## Activity
What lines of the material below include the string "draw"? Copy all of them.
☆ ☆ ☆ ☆ ☆ ☆ ☆
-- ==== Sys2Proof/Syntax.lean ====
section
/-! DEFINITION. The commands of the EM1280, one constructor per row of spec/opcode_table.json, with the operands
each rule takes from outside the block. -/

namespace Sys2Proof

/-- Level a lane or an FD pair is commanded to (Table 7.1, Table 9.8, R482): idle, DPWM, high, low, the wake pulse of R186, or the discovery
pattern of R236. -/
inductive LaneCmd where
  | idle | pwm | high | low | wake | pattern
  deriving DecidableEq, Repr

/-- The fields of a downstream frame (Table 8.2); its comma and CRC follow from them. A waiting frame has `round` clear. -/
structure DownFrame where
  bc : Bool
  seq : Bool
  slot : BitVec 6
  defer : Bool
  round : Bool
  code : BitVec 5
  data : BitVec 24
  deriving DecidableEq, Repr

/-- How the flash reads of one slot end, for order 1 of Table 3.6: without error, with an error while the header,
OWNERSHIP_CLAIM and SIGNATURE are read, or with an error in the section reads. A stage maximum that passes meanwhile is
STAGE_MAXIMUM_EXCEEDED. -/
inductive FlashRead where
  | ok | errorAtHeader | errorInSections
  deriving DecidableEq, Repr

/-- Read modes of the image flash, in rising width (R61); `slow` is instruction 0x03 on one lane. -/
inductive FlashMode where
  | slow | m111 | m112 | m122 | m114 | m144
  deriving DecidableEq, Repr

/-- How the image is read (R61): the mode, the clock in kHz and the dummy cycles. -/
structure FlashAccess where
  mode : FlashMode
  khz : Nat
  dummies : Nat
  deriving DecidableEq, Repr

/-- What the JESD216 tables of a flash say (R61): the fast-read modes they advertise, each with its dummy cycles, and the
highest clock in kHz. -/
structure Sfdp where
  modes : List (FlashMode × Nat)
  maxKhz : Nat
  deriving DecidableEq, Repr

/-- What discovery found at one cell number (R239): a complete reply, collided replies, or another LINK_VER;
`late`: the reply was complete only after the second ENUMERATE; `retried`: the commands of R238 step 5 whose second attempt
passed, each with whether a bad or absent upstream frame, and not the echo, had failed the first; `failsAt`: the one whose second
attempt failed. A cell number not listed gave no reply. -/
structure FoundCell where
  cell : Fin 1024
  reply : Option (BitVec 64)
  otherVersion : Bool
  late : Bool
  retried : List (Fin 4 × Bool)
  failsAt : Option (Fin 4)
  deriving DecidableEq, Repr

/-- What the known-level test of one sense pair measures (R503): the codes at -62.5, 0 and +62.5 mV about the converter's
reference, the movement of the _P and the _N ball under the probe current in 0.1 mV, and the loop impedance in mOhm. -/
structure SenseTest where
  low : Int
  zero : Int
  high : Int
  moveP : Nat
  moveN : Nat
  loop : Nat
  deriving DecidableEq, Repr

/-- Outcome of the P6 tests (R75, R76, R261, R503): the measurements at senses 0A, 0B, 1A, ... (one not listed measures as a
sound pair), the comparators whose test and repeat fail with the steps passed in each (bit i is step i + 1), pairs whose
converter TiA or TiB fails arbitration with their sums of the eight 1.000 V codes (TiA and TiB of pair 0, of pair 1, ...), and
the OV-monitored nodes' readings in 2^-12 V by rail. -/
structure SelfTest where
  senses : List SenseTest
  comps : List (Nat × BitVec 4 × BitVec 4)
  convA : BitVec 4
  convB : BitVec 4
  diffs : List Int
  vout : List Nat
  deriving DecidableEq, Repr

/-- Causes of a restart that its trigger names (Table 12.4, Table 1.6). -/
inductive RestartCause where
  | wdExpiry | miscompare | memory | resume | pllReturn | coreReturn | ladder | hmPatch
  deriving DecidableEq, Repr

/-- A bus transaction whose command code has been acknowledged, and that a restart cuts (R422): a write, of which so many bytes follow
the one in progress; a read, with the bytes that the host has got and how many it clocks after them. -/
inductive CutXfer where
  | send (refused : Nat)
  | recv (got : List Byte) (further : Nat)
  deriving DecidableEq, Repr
☆ ☆ ☆ ☆ ☆ ☆ ☆
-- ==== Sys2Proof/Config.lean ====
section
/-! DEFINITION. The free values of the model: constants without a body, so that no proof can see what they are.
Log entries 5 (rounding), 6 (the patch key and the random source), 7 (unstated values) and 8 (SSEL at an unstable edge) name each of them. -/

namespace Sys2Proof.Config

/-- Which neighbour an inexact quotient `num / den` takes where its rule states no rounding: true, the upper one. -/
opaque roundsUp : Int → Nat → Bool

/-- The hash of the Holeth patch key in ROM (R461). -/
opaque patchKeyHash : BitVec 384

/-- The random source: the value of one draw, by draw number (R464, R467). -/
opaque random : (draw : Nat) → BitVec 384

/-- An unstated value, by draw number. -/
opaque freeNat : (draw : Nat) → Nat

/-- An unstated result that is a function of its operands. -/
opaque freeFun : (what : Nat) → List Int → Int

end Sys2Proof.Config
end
☆ ☆ ☆ ☆ ☆ ☆ ☆
## Answer section
/-- The random source: the value of one draw, by draw number (R464, R467). -/
opaque random : (draw : Nat) → BitVec 384
/-- An unstated value, by draw number. -/
opaque freeNat : (draw : Nat) → Nat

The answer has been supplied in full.